Lady Blue Eyes_ My Life With Frank - Barbara Sinatra [71]
NINE
The happiest day of my life, our wedding day in 1976.
COURTESY OF THE AUTHOR
Love and Marriage
By the spring of 1976, Frank and I had been together for four years. We’d been flirting with each other even longer than that, yet he still seemed reluctant to offer me any commitment about our future together.
Neither of us was getting any younger, and Frank had a long history of losing interest after a few years. What if he met someone else? What would I do? And how would I ever find anyone who matched up to him? I was beginning to have sympathy with his first wife, Nancy, who’d never remarried since their divorce in 1951. When asked why not, she is said to have replied simply, “After Sinatra?”
Tired of waiting for Frank to “make an honest woman of me” as my mother would say, I told him during the middle of a series of concerts in Lake Tahoe that I could no longer live this way. I knew that if I left it up to him, we’d go on dating until one of us got bored or died. Although I was afraid of what he might say, I gave him an ultimatum—marry me or lose me.
“But I’m your rock!” he replied, clearly shaken.
I told him, “You’re not a rock, and I can’t go on like this. I need the feeling of belonging, and I need to have someone belong to me.”
He didn’t respond, so, deeply wounded, I flew home. To keep occupied over the next few weeks, I threw myself into organizing a tennis tournament in aid of the Third World charity World Mercy at the Riviera Hotel in Vegas. Several celebrity friends agreed to take part, and with Bobby by my side for moral support, I decided to make the most of our time on the Strip. I tried my best to put on a cheerful façade—gambling, drinking, and staying out late—but inside my heart was secretly breaking. Was this it? Was my time with Frank finally over? The thought made me sick to my stomach.
Frank flew to Chicago to drown his sorrows with an old friend, the property developer Jack McHugh. They spent a great deal of time drunkenly swearing that they would never remarry. He’d call me every now and then, but our conversations were usually brief. I knew that I couldn’t reconsider unless he was prepared to commit. As the tennis tournament progressed and the distance between us seemed to grow, I began to think that would never happen.
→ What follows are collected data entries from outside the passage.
-- ==== Sys2Proof/Machine/Medium.lean ====
section
/-!
DEFINITION. What both personalities share: the medium state, the MEDIA functions that wait on it, requests to Betony,
and the requests that a block makes before a grant (R22, R117, R118, R401).
-/

namespace Sys2Proof.Machine

/-! ## Medium states (Table 05-8) -/

/-- Medium states. -/
def mEmpty : Nat := 0
def mStarting : Nat := 1
def mReady : Nat := 2
def mUnformatted : Nat := 3
def mStopping : Nat := 4
def mStopped : Nat := 5
def mFaulted : Nat := 6

/-- The medium takes a state. -/
def State.setMedium (s : State) (st : Nat) : State := { s with medium := { s.medium with state := st } }

/-- The medium state that a stopped or unloaded medium has in the personality. -/
def State.restState (s : State) : Nat := if s.tMode then mEmpty else mStopped

/-- The started MEDIA commands of a function. -/
def State.mediaCmds (s : State) (fn : Nat) : List Cmd :=
  s.sq.cmds.filter (fun c => c.stage = .started && c.frame.opcode = 0x30 && c.frame.flags = fn)

/-- End the started MEDIA commands of a function. -/
def State.endMedia (s : State) (fn status result aux : Nat) : State :=
  (s.mediaCmds fn).foldl (fun s c => s.finish c status result aux) s

/-- The start reaches READY or UNFORMATTED; a STOP admitted meanwhile goes on (R118). -/
def State.startReached (s : State) (st : Nat) : State :=
  let s := (s.setMedium st).endMedia 1 stSuccess st 0
  let stop := s.medium.stopAfter
  let s := { s with medium := { s.medium with func := 0, stopAfter := false } }
  if stop then
    let s := s.setMedium mStopping
    { s with medium := { s.medium with func := 2 } }
  else s

/-- The stop reaches EMPTY or STOPPED. -/
def State.stopReached (s : State) : State :=
  let s := (s.setMedium s.restState).endMedia 2 stSuccess 0 0
  { s with medium := { s.medium with func := 0, writeFailed := false, stopAfter := false } }

/-- A started command other than MEDIA STOP that uses the medium is left: it runs to commit or error before the stop
begins (R118). -/
def State.mediumBusy (s : State) : Bool :=
  s.sq.cmds.any (fun c => c.stage = .started && [0x01, 0x02, 0x03, 0x10, 0x12].contains c.frame.opcode) ||
    !(s.mediaCmds 4).isEmpty

/-- A place on this device's medium. -/
def Place.here : Place → Bool
  | .none => false
  | .tape _ _ _ => true
  | .landing h _ => decide (h < 64)
  | .zone _ _ => true
  | .stripe _ _ _ => false

/-- Bytes that the units in use occupy on the medium. -/
def State.bytesInUse (s : State) : Nat := 4096 * s.obj.units.countP (fun p => p.2.place.here)

/-- Destage, cleaning, rebuild, reshape and scrub are paused: an activation has been applied here and not yet ended
(R444 steps 3 and 5). -/
def State.paused (s : State) : Bool := s.boot.activation = 3

end Sys2Proof.Machine
end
One day in May 1976, I was playing blackjack in the Riviera casino immediately after a tennis match when I was paged for a telephone call. “Barbara Marx,” a messenger called, “paging Mrs. Barbara Marx.” Making my way to the pit in my tennis whites, shoes, and pleated skirt, I picked up the phone to hear Frank’s voice asking, “What are you doing?”
“Answering your telephone call.”
“Are you in the pit?”
“Yes.”
“I don’t want to talk to you in the pit, so will you please go to your suite? I’ll call you there in five minutes.”
“All right,” I said, “but I’m just finishing up something here, so you’ll have to give me at least thirty minutes.”
I did what I had to do, and by the time I reached my suite the telephone was ringing off the hook. “This is ridiculous, Barbara!” Frank cried when I picked it up. I said nothing and waited. There was a pause before he added, “Come to Chicago.”
I realized that I’d won some sort of victory, but he still wasn’t offering me anything concrete. “All right,” I said cautiously, “I think I can manage that in a day or two, after the tournament.”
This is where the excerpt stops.